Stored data
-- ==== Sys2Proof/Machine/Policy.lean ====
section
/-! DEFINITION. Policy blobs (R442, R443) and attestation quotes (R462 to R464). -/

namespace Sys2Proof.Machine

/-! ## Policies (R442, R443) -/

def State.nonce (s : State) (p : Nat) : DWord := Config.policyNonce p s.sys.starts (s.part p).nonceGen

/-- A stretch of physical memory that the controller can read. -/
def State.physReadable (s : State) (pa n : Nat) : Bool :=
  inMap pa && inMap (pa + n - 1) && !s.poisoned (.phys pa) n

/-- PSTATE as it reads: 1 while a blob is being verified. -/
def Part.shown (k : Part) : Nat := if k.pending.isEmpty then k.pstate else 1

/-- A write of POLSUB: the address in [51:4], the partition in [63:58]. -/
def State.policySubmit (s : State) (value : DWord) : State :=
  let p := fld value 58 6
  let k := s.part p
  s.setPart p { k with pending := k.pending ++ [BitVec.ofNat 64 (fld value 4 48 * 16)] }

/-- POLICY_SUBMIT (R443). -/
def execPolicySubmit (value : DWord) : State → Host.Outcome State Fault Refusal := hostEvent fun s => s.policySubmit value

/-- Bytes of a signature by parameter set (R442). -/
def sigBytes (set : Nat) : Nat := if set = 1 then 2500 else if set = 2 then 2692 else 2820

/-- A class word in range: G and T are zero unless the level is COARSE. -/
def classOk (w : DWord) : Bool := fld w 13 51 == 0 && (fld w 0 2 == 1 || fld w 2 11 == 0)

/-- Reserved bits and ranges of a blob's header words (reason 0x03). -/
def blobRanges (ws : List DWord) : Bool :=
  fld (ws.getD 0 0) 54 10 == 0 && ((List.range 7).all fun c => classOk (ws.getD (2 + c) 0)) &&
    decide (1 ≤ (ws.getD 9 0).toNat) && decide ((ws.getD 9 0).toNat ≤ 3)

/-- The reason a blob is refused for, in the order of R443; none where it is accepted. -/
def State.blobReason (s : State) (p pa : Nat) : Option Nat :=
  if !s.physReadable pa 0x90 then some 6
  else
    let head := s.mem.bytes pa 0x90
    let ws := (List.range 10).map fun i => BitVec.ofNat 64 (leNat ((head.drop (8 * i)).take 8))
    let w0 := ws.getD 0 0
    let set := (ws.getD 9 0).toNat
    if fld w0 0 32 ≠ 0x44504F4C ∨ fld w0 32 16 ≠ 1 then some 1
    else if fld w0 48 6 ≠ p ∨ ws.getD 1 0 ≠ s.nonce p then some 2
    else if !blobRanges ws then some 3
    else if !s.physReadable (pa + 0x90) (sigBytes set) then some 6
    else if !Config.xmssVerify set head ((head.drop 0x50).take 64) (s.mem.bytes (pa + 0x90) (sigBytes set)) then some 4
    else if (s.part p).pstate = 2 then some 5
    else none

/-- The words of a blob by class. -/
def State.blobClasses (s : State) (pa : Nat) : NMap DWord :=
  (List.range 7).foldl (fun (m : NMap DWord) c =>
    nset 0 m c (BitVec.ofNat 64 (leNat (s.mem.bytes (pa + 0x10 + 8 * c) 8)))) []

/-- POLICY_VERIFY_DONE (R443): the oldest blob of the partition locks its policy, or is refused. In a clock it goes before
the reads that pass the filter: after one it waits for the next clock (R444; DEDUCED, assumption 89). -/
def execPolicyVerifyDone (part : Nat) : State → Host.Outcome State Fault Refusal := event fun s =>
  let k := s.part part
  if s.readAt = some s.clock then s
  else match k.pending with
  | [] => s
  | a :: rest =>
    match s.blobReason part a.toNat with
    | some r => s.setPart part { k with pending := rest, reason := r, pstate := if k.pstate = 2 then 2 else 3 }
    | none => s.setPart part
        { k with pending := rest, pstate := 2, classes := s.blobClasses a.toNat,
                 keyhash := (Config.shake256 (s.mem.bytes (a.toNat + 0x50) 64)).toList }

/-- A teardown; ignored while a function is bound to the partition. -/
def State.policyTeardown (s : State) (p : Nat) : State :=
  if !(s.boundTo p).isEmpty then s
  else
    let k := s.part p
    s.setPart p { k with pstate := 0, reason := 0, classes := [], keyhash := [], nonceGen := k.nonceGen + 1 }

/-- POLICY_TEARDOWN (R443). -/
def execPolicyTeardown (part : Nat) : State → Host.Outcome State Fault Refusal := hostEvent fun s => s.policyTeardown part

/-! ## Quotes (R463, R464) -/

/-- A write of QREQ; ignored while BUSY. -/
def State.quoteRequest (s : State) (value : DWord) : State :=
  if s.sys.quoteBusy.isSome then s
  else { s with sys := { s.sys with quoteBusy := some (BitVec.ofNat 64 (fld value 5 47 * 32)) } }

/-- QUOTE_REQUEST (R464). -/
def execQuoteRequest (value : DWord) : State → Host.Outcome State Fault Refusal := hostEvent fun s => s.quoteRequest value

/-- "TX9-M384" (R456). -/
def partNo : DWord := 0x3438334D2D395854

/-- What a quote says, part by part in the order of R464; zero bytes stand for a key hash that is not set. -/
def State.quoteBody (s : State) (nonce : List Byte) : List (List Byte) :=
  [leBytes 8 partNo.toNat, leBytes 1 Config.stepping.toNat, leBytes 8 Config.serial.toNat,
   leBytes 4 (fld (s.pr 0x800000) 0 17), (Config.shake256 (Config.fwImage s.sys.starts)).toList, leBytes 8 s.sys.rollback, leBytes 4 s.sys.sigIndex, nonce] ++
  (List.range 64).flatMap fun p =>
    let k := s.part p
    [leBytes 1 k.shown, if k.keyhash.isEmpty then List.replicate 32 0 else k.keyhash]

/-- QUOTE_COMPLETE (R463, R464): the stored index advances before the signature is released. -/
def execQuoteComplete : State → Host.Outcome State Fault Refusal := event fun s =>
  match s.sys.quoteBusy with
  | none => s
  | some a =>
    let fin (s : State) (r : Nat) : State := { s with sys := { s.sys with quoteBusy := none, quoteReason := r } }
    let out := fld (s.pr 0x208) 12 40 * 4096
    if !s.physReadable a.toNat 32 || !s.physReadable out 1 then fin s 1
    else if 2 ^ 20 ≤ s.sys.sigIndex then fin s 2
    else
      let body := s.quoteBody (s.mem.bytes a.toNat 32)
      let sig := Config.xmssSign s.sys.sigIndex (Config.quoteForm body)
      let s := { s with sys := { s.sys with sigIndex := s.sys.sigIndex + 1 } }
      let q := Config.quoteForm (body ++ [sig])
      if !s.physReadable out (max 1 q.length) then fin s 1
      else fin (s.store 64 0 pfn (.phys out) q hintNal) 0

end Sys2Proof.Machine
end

● **TASK OBJECTIVE**
The required output is every line above that contains the string "pending".

● **SOLUTION FOR THIS TASK**
def Part.shown (k : Part) : Nat := if k.pending.isEmpty then k.pstate else 1
  s.setPart p { k with pending := k.pending ++ [BitVec.ofNat 64 (fld value 4 48 * 16)] }
  else match k.pending with
    | some r => s.setPart part { k with pending := rest, reason := r, pstate := if k.pstate = 2 then 2 else 3 }
        { k with pending := rest, pstate := 2, classes := s.blobClasses a.toNat,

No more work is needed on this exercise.